§ **Task directions**: An exact copy of the lines from the one containing "(1 : Word).toNat < (crossing.ctx 0).nblk ∧" to the end of the records below is required, and nothing else.

### Material for this exercise

theorem witness_ReservedEncodingsRaiseIllegal :
    (scenario.present ⟨0x0000000E, 0, 0⟩).inbox = .request ⟨0x0000000E, 0, 0⟩ :: [] ∧
    (scenario.present ⟨0x0000000E, 0, 0⟩).record.fault = false ∧
    opcField 0x0000000E ∈ [0x00#8, 0x07#8, 0x0B#8, 0x0E#8] ∧ 0x10 ≤ (opcField 0x00000010).toNat ∧
    0x10 ≤ (opcField 0x000000FF).toNat ∧ rsvdField 0x00010001 ≠ 0 ∧ rsvdField 0x80000001 ≠ 0 ∧
    (opcField 0x00001001 ≠ 0x05 ∧ srcField 0x00001001 ≠ 0) ∧
    (opcField 0x0000010F = 0x0F ∧ ctxField 0x0000010F ≠ 0) := by decide

theorem witness_CommandsAreRefusedAfterAFault :
    faulted.record.fault = true ∧ (∀ a b, Instr.getitem 0 0 0 ≠ .finfo a b) ∧ ∃ a b, Instr.finfo 3 4 = .finfo a b :=
  ⟨rfl, by simp, 3, 4, rfl⟩

theorem witness_MissingContextsRaiseIllegal :
    scenario.record.fault = false ∧ (∃ c, targetOf (.create 2 0 0) = some c ∧ scenario.cfg.nCtx ≤ c.toNat) ∧
    ∃ d c a b, Instr.copy 1 2 0 0 = .copy d c a b ∧ scenario.cfg.nCtx ≤ c.toNat :=
  ⟨rfl, ⟨2, rfl, by decide⟩, 1, 2, 0, 0, rfl, by decide⟩

theorem witness_FaultEntryWritesTheRecordAndNothingElse :
    (∃ t, (scenario.present ⟨0x00000003, 3, 0⟩).inbox = .request ⟨0x00000003, 3, 0⟩ :: [] ∧
      step (scenario.present ⟨0x00000003, 3, 0⟩) = .next t ∧
      (scenario.present ⟨0x00000003, 3, 0⟩).record.fault = false ∧ t.record.fault = true) ∧
    ∃ t, step (scenario.present ⟨0x00000000, 0, 0⟩) = .next t ∧ t.record.fault = true :=
  ⟨⟨_, rfl, rfl, rfl, rfl⟩, _, rfl, rfl⟩

theorem witness_OnlyResetClearsTheFaultRecord :
    (∃ t, step faulted = .next t ∧ faulted.record.fault = true ∧ faulted.inbox = []) ∧
    (∃ t, step (faulted.present ⟨0x00000001, 3, 5⟩) = .next t ∧
      (faulted.present ⟨0x00000001, 3, 5⟩).inbox = .request ⟨0x00000001, 3, 5⟩ :: []) ∧
    (∃ t, step { faulted with inbox := [.reset] } = .next t) ∧
    ∃ t, step { faulted with inbox := [.resetDuring ⟨0x00000001, 3, 5⟩] } = .next t :=
  ⟨⟨_, rfl, rfl, rfl⟩, ⟨_, rfl, rfl⟩, ⟨_, rfl⟩, _, rfl⟩

theorem witness_FaultOutputRisesOnAFaultAndFallsAtReset :
    (∃ t, step (scenario.present ⟨0x00000000, 0, 0⟩) = .next t ∧
      (0x41 : BitVec 8) ∈ faultCodes ∧ (scenario.present ⟨0x00000000, 0, 0⟩).record.fault = false ∧
      t.outbox = (scenario.present ⟨0x00000000, 0, 0⟩).outbox ++ [{ status := 0x41, data := [] }] ∧
      (scenario.present ⟨0x00000000, 0, 0⟩).faultOut = false ∧ t.faultOut = true) ∧
    ∃ t, step { faulted with inbox := [.reset] } = .next t ∧ faulted.faultOut = true ∧ t.faultOut = false :=
  ⟨⟨_, rfl, by decide, rfl, rfl, rfl, rfl⟩, _, rfl, rfl, rfl⟩

theorem witness_EveryRequestGetsExactlyOneResponse :
    (faulted.present ⟨0x00000000, 0, 0⟩).inbox = .request ⟨0x00000000, 0, 0⟩ :: [] := rfl

theorem witness_RunsAreTheFoldOfTheCommands :
    ({ scenario with inbox := requestsOf [.bset 0 4 0, .getitem 0 1 0] ++ [.reset] } : State).inbox =
      requestsOf [.bset 0 4 0, .getitem 0 1 0] ++ [.reset] := rfl

theorem witness_RunsEndAtAFaultWhenAResponseSaysSo :
    (∀ e ∈ (scenario.present ⟨0x00000003, 3, 0⟩).inbox, ∃ r, e = .request r) ∧
    (scenario.present ⟨0x00000003, 3, 0⟩).record.fault = false ∧
    (scenario.present ⟨0x00000003, 3, 0⟩).NoFaultSoFar ∧
    ∃ t, Sys2Proof.core.run 1 (scenario.present ⟨0x00000003, 3, 0⟩) = .next t ∧ t.record.fault = true :=
  ⟨by simp [State.present, scenario, block, State.reset, State.resetWith], rfl, by decide, _, rfl, rfl⟩

theorem witness_ResponsesHaveTheStatusesAndLengthsOfTheSpec :
    (∃ t, exec (.getitems 0 0 0) scenario = .next t ∧ t.outbox = [] ++ [⟨0x00, [5, 0, 7]⟩]) ∧
    ∃ t, exec (.create 0 1 0x8000000000000000) scenario = .next t ∧ t.outbox = [⟨0x01, []⟩] := ⟨⟨_, rfl, rfl⟩, _, rfl, rfl⟩

theorem witness_ResetMeetsTheInvariant :
    ({ W := 2, memBits := 64, nCtx := 16, zeroWidthReject := true } : Config).Legal ∧ Config.reference.Legal := by decide

theorem witness_EveryStepKeepsTheInvariant :
    ((scenario.present ⟨0x0000000D, 0, 511⟩).Inv ∧ ∃ t, step (scenario.present ⟨0x0000000D, 0, 511⟩) = .next t) ∧
    ((faulted.present ⟨0x00000000, 0, 0⟩).Inv ∧ ∃ t, step (faulted.present ⟨0x00000000, 0, 0⟩) = .next t) :=
  ⟨⟨by decide, _, rfl⟩, by decide, _, rfl⟩

/-- The bit at 64, outside the one block of width 3 and count 3, differs. -/
def outsideBit : State := block (packed 3 3 [0, 2, 6, 7, 8, 64]) Context.empty

theorem witness_BitsOutsideTheContextsAreNeverObserved :
    scenario.Inv ∧ outsideBit.Inv ∧ SameVisible scenario outsideBit ∧ scenario ≠ outsideBit :=
  ⟨by decide, by decide, by decide, by decide⟩

theorem witness_OnlyCreateAndCopyConfigureContexts :
    configures (.setitem 0 2 7) = false ∧ ∃ t, exec (.setitem 0 2 7) scenario = .next t := ⟨rfl, _, rfl⟩

theorem witness_ReadsChangeNothingAndRepeatsChangeNothingMore :
    (isReadCommand (.getitem 0 2 0) = true ∧ ∃ t, exec (.getitem 0 2 0) scenario = .next t ∧
      ¬ (scenario.record.fault = false ∧ t.record.fault = true)) ∧
    (isReadCommand (.finfo 0 0) = true ∧ ∃ t, exec (.finfo 0 0) faulted = .next t ∧
      ¬ (faulted.record.fault = false ∧ t.record.fault = true)) ∧
    scenario.Inv ∧ ∃ t, exec (.copy 1 0 0 0) scenario = .next t ∧
      ¬ (scenario.record.fault = false ∧ t.record.fault = true) :=
  ⟨⟨rfl, _, rfl, by simp [scenario, block, State.reset, State.resetWith, FaultRecord.clear, State.reply]⟩,
    ⟨rfl, _, rfl, by simp [faulted]⟩, by decide, _, rfl,
    by simp [scenario, block, State.reset, State.resetWith, FaultRecord.clear, State.reply]⟩

theorem witness_ResetInputPutsTheBlockInItsResetState :
    ({ faulted with inbox := [.resetDuring ⟨0x00000001, 3, 5⟩, .reset] } : State).inbox =
      .resetDuring ⟨0x00000001, 3, 5⟩ :: [.reset] := rfl

theorem witness_BitsNeededIsTheNumberOfBinaryDigits :
    (1 : Nat) ≤ 1 ∧ bitsNeeded 1 = 1 ∧ bitsNeeded (2 ^ 63 - 1) = 63 ∧ bitsNeeded (2 ^ 63) = 64 := by decide

theorem witness_SlotsLieInsideTheCapacity :
    (packed 3 3 [0, 2, 6, 7, 8]).Inv .reference ∧ 2 < (packed 3 3 [0, 2, 6, 7, 8]).cnt.toNat ∧
    (packed 0 4 []).Inv .reference ∧ (packed 0 4 []).isz = 0 := by decide

/-- The conditions under which CREATE is not rejected, at the widest item, the largest capacity, and width 0 with the
largest count. -/
theorem witness_CreateConfiguresAndClearsTheContext :
    (scenario.Inv ∧ scenario.Ready 0 ∧ scenario.cfg.zeroWidthReject = false) ∧
    (bitsNeeded (0x7FFFFFFFFFFFFFFF : Word).toNat < scenario.cfg.W ∧
      (1 : Word).toNat * bitsNeeded (0x7FFFFFFFFFFFFFFF : Word).toNat ≤ scenario.cfg.memBits) ∧
    (bitsNeeded (1 : Word).toNat < scenario.cfg.W ∧
      (65536 : Word).toNat * bitsNeeded (1 : Word).toNat ≤ scenario.cfg.memBits) ∧
    (bitsNeeded (0 : Word).toNat < scenario.cfg.W ∧
      (0xFFFFFFFFFFFFFFFF : Word).toNat * bitsNeeded (0 : Word).toNat ≤ scenario.cfg.memBits) := by decide

/-- A block that rejects width 0. -/
def rejecting : State := State.resetWith { Config.reference with zeroWidthReject := true }

theorem witness_ConfigurationErrorsChangeNothing :
    scenario.cfg.Legal ∧ scenario.Ready 0 ∧ rejecting.cfg.Legal ∧ rejecting.Ready 0 ∧
    rejecting.cfg.zeroWidthReject = true ∧ scenario.cfg.W ≤ bitsNeeded (0x8000000000000000 : Word).toNat ∧
    (¬ (scenario.cfg.zeroWidthReject = true ∧ (1 : Word) = 0) ∧ bitsNeeded (1 : Word).toNat < scenario.cfg.W ∧
      scenario.cfg.memBits < (65537 : Word).toNat * bitsNeeded (1 : Word).toNat) := by decide

theorem witness_SetitemWritesExactlyItsSlot :
    scenario.Inv ∧ scenario.Ready 0 ∧ (2 : Word).toNat < (scenario.ctx 0).cnt.toNat ∧
    (7 : Word).toNat ≤ 2 ^ (scenario.ctx 0).isz.toNat - 1 := by decide

theorem witness_ItemCommandsFaultOnIndexThenValue :
    scenario.Ready 0 ∧ (scenario.ctx 0).cnt.toNat ≤ (3 : Word).toNat ∧ (2 : Word).toNat < (scenario.ctx 0).cnt.toNat ∧
    2 ^ (scenario.ctx 0).isz.toNat - 1 < (8 : Word).toNat := by decide

theorem witness_GetitemReadsItsSlot : scenario.Ready 0 ∧ (2 : Word).toNat < (scenario.ctx 0).cnt.toNat := by decide

theorem witness_ItemsRoundTripAndAreIndependent :
    crossing.Inv ∧ crossing.Ready 0 ∧ (12 : Word).toNat < (crossing.ctx 0).cnt.toNat ∧
    (31 : Word).toNat ≤ 2 ^ (crossing.ctx 0).isz.toNat - 1 ∧ (13 : Word) ≠ 12 := by decide

theorem witness_GetitemsListsEveryItemInOrder :
    scenario.Ready 0 ∧ (2 : Word).toNat < (scenario.ctx 0).cnt.toNat := by decide

theorem witness_CopyDuplicatesTheSourceContext :
    scenario.Inv ∧ scenario.Ready 1 ∧ (0 : CtxNum).toNat < scenario.cfg.nCtx ∧ (1 : CtxNum).toNat < scenario.cfg.nCtx := by
  decide

theorem witness_CopiesAreIsolatedFromEachOther :
    scenario.Inv ∧ scenario.Ready 0 ∧ (1 : CtxNum).toNat < scenario.cfg.nCtx ∧ (0 : CtxNum) ≠ 1 ∧
    ∃ t, exec (.copy 1 0 0 0) scenario = .next t ∧
      (∃ u, exec (.setitem 1 2 3) t = .next u ∧ u.record = t.record) ∧
      (∃ u, exec (.wrblk 0 0 0) t = .next u ∧ u.record = t.record) ∧
      ∃ u, exec (.create 0 3 5) t = .next u ∧ u.record = t.record :=
  ⟨by decide, by decide, by decide, by decide, _, rfl, ⟨_, rfl, rfl⟩, ⟨_, rfl, rfl⟩, _, rfl, rfl⟩

theorem witness_InfoReadsTheConfiguration :
    scenario.Ready 0 ∧ scenario.Inv ∧ scenario.Ready 1 ∧ (scenario.ctx 1).tag = .empty := by decide

theorem witness_BsetAndBclrWriteExactlyOneBit :
    scenario.Inv ∧ scenario.Ready 0 ∧
    (8 : Word).toNat < (scenario.ctx 0).cnt.toNat * (scenario.ctx 0).isz.toNat := by decide

theorem witness_BitIndexesAtOrAboveTheCapacityFault :
    scenario.Ready 0 ∧ (scenario.ctx 0).cnt.toNat * (scenario.ctx 0).isz.toNat ≤ (9 : Word).toNat := by decide

theorem witness_WritingABitChangesOneBitOfOneItem :
    scenario.Inv ∧ scenario.Ready 0 ∧ (scenario.ctx 0).isz ≠ 0 ∧ (8 : Word).toNat < (scenario.ctx 0).cap := by decide

theorem witness_BtestAnswersTheBit :
    scenario.Ready 0 ∧ (8 : Word).toNat < (scenario.ctx 0).cnt.toNat * (scenario.ctx 0).isz.toNat := by decide

theorem witness_BtestIsABitOfGetitem :
    scenario.Ready 0 ∧ (scenario.ctx 0).isz ≠ 0 ∧ (8 : Word).toNat < (scenario.ctx 0).cap ∧
    (2 : Word).toNat = (8 : Word).toNat / (scenario.ctx 0).isz.toNat := by decide

theorem witness_RdblkReadsTheBlock :
    crossing.Inv ∧ crossing.Ready 0 ∧ (1 : Word).toNat < (crossing.ctx 0).nblk := by decide

theorem witness_WrblkWritesTheAddressableBitsOfTheBlock :
    crossing.Inv ∧ crossing.Ready 1 ∧ (1 : Word).toNat < (crossing.ctx 1).nblk := by decide

theorem witness_BlockIndexesAtOrAboveTheCountFault :
    crossing.Ready 0 ∧ (crossing.ctx 0).cnt.toNat * (crossing.ctx 0).isz.toNat ≤ 64 * (2 : Word).toNat ∧
    (scenario.ctx 1).cnt.toNat * (scenario.ctx 1).isz.toNat ≤ 64 * (0 : Word).toNat := by decide

/-- Both blocks of a context, and item 12, whose last bit alone lies in block 1. -/
theorem witness_BlocksAndItemsMeetAsTheSpecSays :
    0 + 1 < (crossing.ctx 0).nblk ∧ 1 + 1 = (crossing.ctx 0).nblk ∧ crossing.Inv ∧ crossing.Ready 0 ∧
    (1 : Word).toNat < (crossing.ctx 0).nblk ∧ 4 < (crossing.ctx 0).isz.toNat ∧
    (crossing.ctx 0).off 12 < 64 * (0 + 1) ∧
    64 * (0 + 1) < (crossing.ctx 0).off 12 + (crossing.ctx 0).isz.toNat := by decide

theorem witness_RdblkAfterWrblkGivesTheValidBits :
    crossing.Inv ∧ crossing.Ready 0 ∧ (1 : Word).toNat < (crossing.ctx 0).nblk := by decide

theorem witness_WritingBackABlockChangesNothing :
    crossing.Inv ∧ crossing.Ready 0 ∧ (0 : Word).toNat < (crossing.ctx 0).nblk := by decide

theorem witness_FinfoReadsTheFaultRecord : scenario.Inv ∧ scenario.record.fault = false := by decide

theorem witness_EmptyContextsFaultUntilCreated :
    scenario.Inv ∧ scenario.Ready 1 ∧ (scenario.ctx 1).tag = .empty ∧ (0 : CtxNum).toNat < scenario.cfg.nCtx := by decide

theorem witness_PseudoInstructionsDoAsTheSpecSays :
    scenario.Inv ∧ scenario.Ready 0 ∧ 63 < scenario.cfg.W ∧ ¬ (scenario.cfg.zeroWidthReject = true ∧ 63 = 0) ∧
    (1040 : Word).toNat * 63 ≤ scenario.cfg.memBits ∧ 63 < 64 ∧ 1 < 2 := by decide

/-- A host about to restore context 0 of `crossing` into context 1. -/
def restoring : State := { scenario with inbox := requestsOf ((crossing.ctx 0).save.restore 1) ++ [.reset] }

theorem witness_RestoreRebuildsTheSavedContext :
    restoring.Inv ∧ restoring.Ready 1 ∧ (crossing.ctx 0).Inv restoring.cfg ∧ (crossing.ctx 0).tag = .configured ∧
    restoring.inbox = requestsOf (.create 1 (crossing.ctx 0).cnt (BitVec.ofNat 64 (2 ^ (crossing.ctx 0).isz.toNat - 1)) ::
      (List.range (crossing.ctx 0).nblk).map fun k =>
        .wrblk 1 (BitVec.ofNat 64 k) (blockRead (crossing.ctx 0).mem k)) ++ [.reset] ∧
    ∃ u, exec (.create 1 20 31) restoring = .next u :=
  ⟨by decide, by decide, by decide, by decide, by decide, _, rfl⟩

######

§ **Reply**:
    (1 : Word).toNat < (crossing.ctx 0).nblk ∧ 4 < (crossing.ctx 0).isz.toNat ∧
    (crossing.ctx 0).off 12 < 64 * (0 + 1) ∧
    64 * (0 + 1) < (crossing.ctx 0).off 12 + (crossing.ctx 0).isz.toNat := by decide

theorem witness_RdblkAfterWrblkGivesTheValidBits :
    crossing.Inv ∧ crossing.Ready 0 ∧ (1 : Word).toNat < (crossing.ctx 0).nblk := by decide

theorem witness_WritingBackABlockChangesNothing :
    crossing.Inv ∧ crossing.Ready 0 ∧ (0 : Word).toNat < (crossing.ctx 0).nblk := by decide

theorem witness_FinfoReadsTheFaultRecord : scenario.Inv ∧ scenario.record.fault = false := by decide

theorem witness_EmptyContextsFaultUntilCreated :
    scenario.Inv ∧ scenario.Ready 1 ∧ (scenario.ctx 1).tag = .empty ∧ (0 : CtxNum).toNat < scenario.cfg.nCtx := by decide

theorem witness_PseudoInstructionsDoAsTheSpecSays :
    scenario.Inv ∧ scenario.Ready 0 ∧ 63 < scenario.cfg.W ∧ ¬ (scenario.cfg.zeroWidthReject = true ∧ 63 = 0) ∧
    (1040 : Word).toNat * 63 ≤ scenario.cfg.memBits ∧ 63 < 64 ∧ 1 < 2 := by decide

/-- A host about to restore context 0 of `crossing` into context 1. -/
def restoring : State := { scenario with inbox := requestsOf ((crossing.ctx 0).save.restore 1) ++ [.reset] }

theorem witness_RestoreRebuildsTheSavedContext :
    restoring.Inv ∧ restoring.Ready 1 ∧ (crossing.ctx 0).Inv restoring.cfg ∧ (crossing.ctx 0).tag = .configured ∧
    restoring.inbox = requestsOf (.create 1 (crossing.ctx 0).cnt (BitVec.ofNat 64 (2 ^ (crossing.ctx 0).isz.toNat - 1)) ::
      (List.range (crossing.ctx 0).nblk).map fun k =>
        .wrblk 1 (BitVec.ofNat 64 k) (blockRead (crossing.ctx 0).mem k)) ++ [.reset] ∧
    ∃ u, exec (.create 1 20 31) restoring = .next u :=
  ⟨by decide, by decide, by decide, by decide, by decide, _, rfl⟩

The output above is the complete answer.